General Motors has an important -- and deep-pocketed -- new partner in its race to develop self-driving cars. A fund related to the SoftBank Group of Japan has pledged to invest $2.25 billion into GM Cruise Holdings, the Detroit automaker's autonomous technology division.

"Teaming up with SoftBank adds an additional strong partner as we pursue our vision of zero crashes, zero emissions and zero congestion," said GM Chairman and CEO Mary Barra, in a prepared statement.

As part of the deal, General Motors has itself pledged to invest a further $1.1 billion into GM Cruise when the deal with SoftBank is consummated.

According to GM, the investment will come from The SoftBank Vision Fund in two stages. SoftBank will invest an initial tranche of $900 million, and it has pledged a further $1.35 billion when GM's Cruise driverless vehicles are "ready for commercial deployment," having received regulatory approval.

Once completed, the deal will mean that SoftBank Vision will own a 19.6-percent stake in GM Cruise, at an estimated value of $11.5 billion. 

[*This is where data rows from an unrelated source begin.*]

theorem State.weirClear_mem (s : State) (n : Nat) (hM : s.memoryWf = true) :
    (State.weirClear s n).memoryWf = true := by
  unfold State.weirClear
  repeat' first | (with_reducible intro _) | lift_lets -underBinder | with_reducible (first | assumption | (fail_if_no_progress refine memMk rfl rfl rfl rfl ?_))

theorem State.unbind_mem (s : State) (n : Nat) (hM : s.memoryWf = true) :
    (State.unbind s n).memoryWf = true := by
  unfold State.unbind
  repeat' first | (intro x; refine memCut x ?_ fun _ => ?_; (on_goal 1 => subst x); (on_goal 2 => clear_value x)) | (with_reducible intro _) | lift_lets -underBinder | with_reducible (first | assumption | apply State.weirBind_mem | apply State.mapRelease_mem | apply State.weirClear_mem | apply memFoldl)

theorem State.setEng_mem (s : State) (e : Nat) (x : Engine) (hM : s.memoryWf = true) :
    (State.setEng s e x).memoryWf = true := by
  unfold State.setEng
  exact hM

theorem State.freeEngine_mem (s : State) (e : Nat) (hM : s.memoryWf = true) :
    (State.freeEngine s e).memoryWf = true := by
  unfold State.freeEngine
  repeat' first | (intro x; clear_value x) | lift_lets -underBinder | with_reducible (first | assumption | apply State.setEng_mem | apply memIte)

theorem State.releaseEngines_mem (s : State) (n : Nat) (hM : s.memoryWf = true) :
    (State.releaseEngines s n).memoryWf = true := by
  unfold State.releaseEngines
  repeat' first | (intro x; refine memCut x ?_ fun _ => ?_; (on_goal 1 => subst x); (on_goal 2 => clear_value x)) | (with_reducible intro _) | lift_lets -underBinder | with_reducible (first | assumption | apply State.freeEngine_mem | apply memIte | apply memFoldl)

theorem State.setChan_mem (s : State) (k : Nat) (x : ChanState) (hM : s.memoryWf = true) :
    (State.setChan s k x).memoryWf = true := by
  unfold State.setChan
  exact hM

theorem State.releasePolder_mem (s : State) (n : Nat) (hM : s.memoryWf = true) :
    (State.releasePolder s n).memoryWf = true := by
  unfold State.releasePolder
  repeat' first | (intro x; refine memCut x ?_ fun _ => ?_; (on_goal 1 => subst x); (on_goal 2 => clear_value x)) | (intro x; clear_value x) | (with_reducible intro _) | lift_lets -underBinder | with_reducible (first | assumption | apply State.setChan_mem | apply memIte | apply memFoldl)

theorem State.burstCounts_mem (s : State) (hM : s.memoryWf = true) :
    (State.burstCounts s).memoryWf = true := by
  unfold State.burstCounts
  repeat' first | (intro x; refine memCut x ?_ fun _ => ?_; (on_goal 1 => subst x); (on_goal 2 => clear_value x)) | (intro x; clear_value x) | (with_reducible intro _) | lift_lets -underBinder | with_reducible (first | assumption | apply State.wr_mem | apply memIte | apply memFoldl)

theorem State.recharge_mem (s : State) (hM : s.memoryWf = true) :
    (State.recharge s).memoryWf = true := by
  unfold State.recharge
  repeat' first | (intro x; refine memCut x ?_ fun _ => ?_; (on_goal 1 => subst x); (on_goal 2 => clear_value x)) | (intro x; clear_value x) | (with_reducible intro _) | lift_lets -underBinder | with_reducible (first | assumption | apply State.wrs_mem | apply State.burstCounts_mem | apply State.wr_mem)

theorem State.extentCounts_mem (s : State) (hM : s.memoryWf = true) :
    (State.extentCounts s).memoryWf = true := by
  unfold State.extentCounts
  repeat' first | (intro x; refine memCut x ?_ fun _ => ?_; (on_goal 1 => subst x); (on_goal 2 => clear_value x)) | (intro x; clear_value x) | (with_reducible intro _) | lift_lets -underBinder | with_reducible (first | assumption | apply State.wr_mem | apply memIte | apply memFoldl)

theorem State.recount_mem (s : State) (hM : s.memoryWf = true) :
    (State.recount s).memoryWf = true := by
  unfold State.recount
  repeat' first | (intro x; clear_value x) | (with_reducible intro _) | lift_lets -underBinder | with_reducible (first | assumption | apply State.extentCounts_mem | apply State.wr_mem)

theorem State.stagedFollow_mem (s : State) (n : Nat) (hM : s.memoryWf = true) :
    (State.stagedFollow s n).memoryWf = true := by
  unfold State.stagedFollow
  repeat' first | (intro x; refine memCut x ?_ fun _ => ?_; (on_goal 1 => subst x); (on_goal 2 => clear_value x)) | (intro x; clear_value x) | (with_reducible intro _) | lift_lets -underBinder | with_reducible (first | assumption | apply State.wr_mem | apply memIte)

theorem State.stageNum_mem (s : State) (n k v : Nat) (hM : s.memoryWf = true) :
    (State.stageNum s n k v).memoryWf = true := by
  unfold State.stageNum
  repeat' first | (with_reducible intro _) | lift_lets -underBinder | with_reducible (first | assumption | apply State.modSlot_mem | apply State.stagedFollow_mem)

theorem State.stageDom_mem (s : State) (n k : Nat) (b : Bytes) (hM : s.memoryWf = true) :
    (State.stageDom s n k b).memoryWf = true := by
  unfold State.stageDom
  repeat' first | (with_reducible intro _) | lift_lets -underBinder | with_reducible (first | assumption | apply State.modSlot_mem | apply State.stagedFollow_mem)

theorem State.clearContract_mem (s : State) (n : Nat) (hM : s.memoryWf = true) :
    (State.clearContract s n).memoryWf = true := by
  unfold State.clearContract
  repeat' first | (intro x; refine memCut x ?_ fun _ => ?_; (on_goal 1 => subst x); (on_goal 2 => clear_value x)) | (intro x; clear_value x) | (with_reducible intro _) | lift_lets -underBinder | with_reducible (first | assumption | apply State.clr_mem | apply State.setSlot_mem | apply memFoldl)

theorem State.dropRing_mem (s : State) (n : Nat) (hM : s.memoryWf = true) :
    (State.dropRing s n).memoryWf = true := by
  unfold State.dropRing
  repeat' first | (with_reducible intro _) | lift_lets -underBinder | with_reducible (first | assumption | apply State.clr_mem | apply State.setRing_mem | apply State.recount_mem | apply memFoldl)

theorem State.endRing_mem (s : State) (n : Nat) (hM : s.memoryWf = true) :
    (State.endRing s n).memoryWf = true := by
  unfold State.endRing
  repeat' first | (intro x; clear_value x) | (with_reducible intro _) | lift_lets -underBinder | with_reducible (first | assumption | apply State.setRing_mem | apply State.recount_mem | apply State.dropRing_mem | apply memIte)

theorem State.endLines_mem (s : State) (n t : Nat) (hM : s.memoryWf = true) :
    (State.endLines s n t).memoryWf = true := by
  unfold State.endLines
  repeat' first | (with_reducible intro _) | with_reducible (first | assumption | apply State.endSource_mem | apply State.refreshFabric_mem | apply memFoldl)

theorem State.endContract_mem (s : State) (n st : Nat) (hM : s.memoryWf = true) :
    (State.endContract s n st).memoryWf = true := by
  unfold State.endContract
  repeat' first | (intro x; refine memCut x ?_ fun _ => ?_; (on_goal 1 => subst x); (on_goal 2 => clear_value x)) | lift_lets -underBinder | with_reducible (first | assumption | apply State.releaseEngines_mem | apply State.releasePolder_mem | apply State.clearContract_mem | apply State.setPipe_mem | apply State.wr_mem | apply State.recharge_mem)

theorem State.closeReplay_mem (s : State) (n : Nat) (hM : s.memoryWf = true) :
    (State.closeReplay s n).memoryWf = true := by
  unfold State.closeReplay
  repeat' first | (intro x; refine memCut x ?_ fun _ => ?_; (on_goal 1 => subst x); (on_goal 2 => clear_value x)) | (intro x; clear_value x) | (with_reducible intro _) | lift_lets -underBinder | with_reducible (first | assumption | apply State.setRing_mem | apply State.ringOldest_mem | apply State.setChan_mem | apply memIte | apply memFoldl)

theorem State.clearRoutes_mem (s : State) (n : Nat) (hM : s.memoryWf = true) :
    (State.clearRoutes s n).memoryWf = true := by
  unfold State.clearRoutes
  repeat' first | (intro x; clear_value x) | lift_lets -underBinder | with_reducible (first | assumption | apply State.setDom_mem | apply memIte)

theorem State.setCluster_mem (s : State) (c v : Nat) (hM : s.memoryWf = true) :
    (State.setCluster s c v).memoryWf = true := by
  unfold State.setCluster
  exact hM

theorem State.setMigration_mem (s : State) (c n : Nat) (m : Option Migration) (hM : s.memoryWf = true) :
    (State.setMigration s c n m).memoryWf = true := by
  unfold State.setMigration
  exact hM

theorem State.clusterSettle_mem (s : State) (c : Nat) (hM : s.memoryWf = true) :
    (State.clusterSettle s c).memoryWf = true := by
  unfold State.clusterSettle
  repeat' first | (intro x; clear_value x) | (with_reducible intro _) | lift_lets -underBinder | with_reducible (first | assumption | apply State.setCluster_mem)

theorem State.dropMigrations_mem (s : State) (n : Nat) (hM : s.memoryWf = true) :
    (State.dropMigrations s n).memoryWf = true := by
  unfold State.dropMigrations
  repeat' first | (intro x; refine memCut x ?_ fun _ => ?_; (on_goal 1 => subst x); (on_goal 2 => clear_value x)) | (intro x; clear_value x) | (with_reducible intro _) | lift_lets -underBinder | with_reducible (first | assumption | apply State.clusterSettle_mem | apply memFoldl | (fail_if_no_progress refine memMk rfl rfl rfl rfl ?_))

SoftBank Vision, a technology investment fund, also has significant stakes in ride-hailing firm Uber, as well as Santa Clara, CA chipmaker and Tier One automotive supplier Nvidia. 

GM is testing prototype versions of its Chevrolet Bolt EV with self-driving hardware.

General Motors

As disclosed in a GM statement, the companies are anticipating commercialization at scale beginning in 2019, but it's not clear yet what that means. It appears highly unlikely that GM will be able to push for retail-saleable new vehicles with fully automated drive tech by anywhere near that timeframe, but a ride-hailing service or other select-location deployment may be possible.

GM has been publicly testing prototype versions of its Chevrolet Bolt EV electric car equipped with Cruise's automated driving hardware in cities like San Francisco.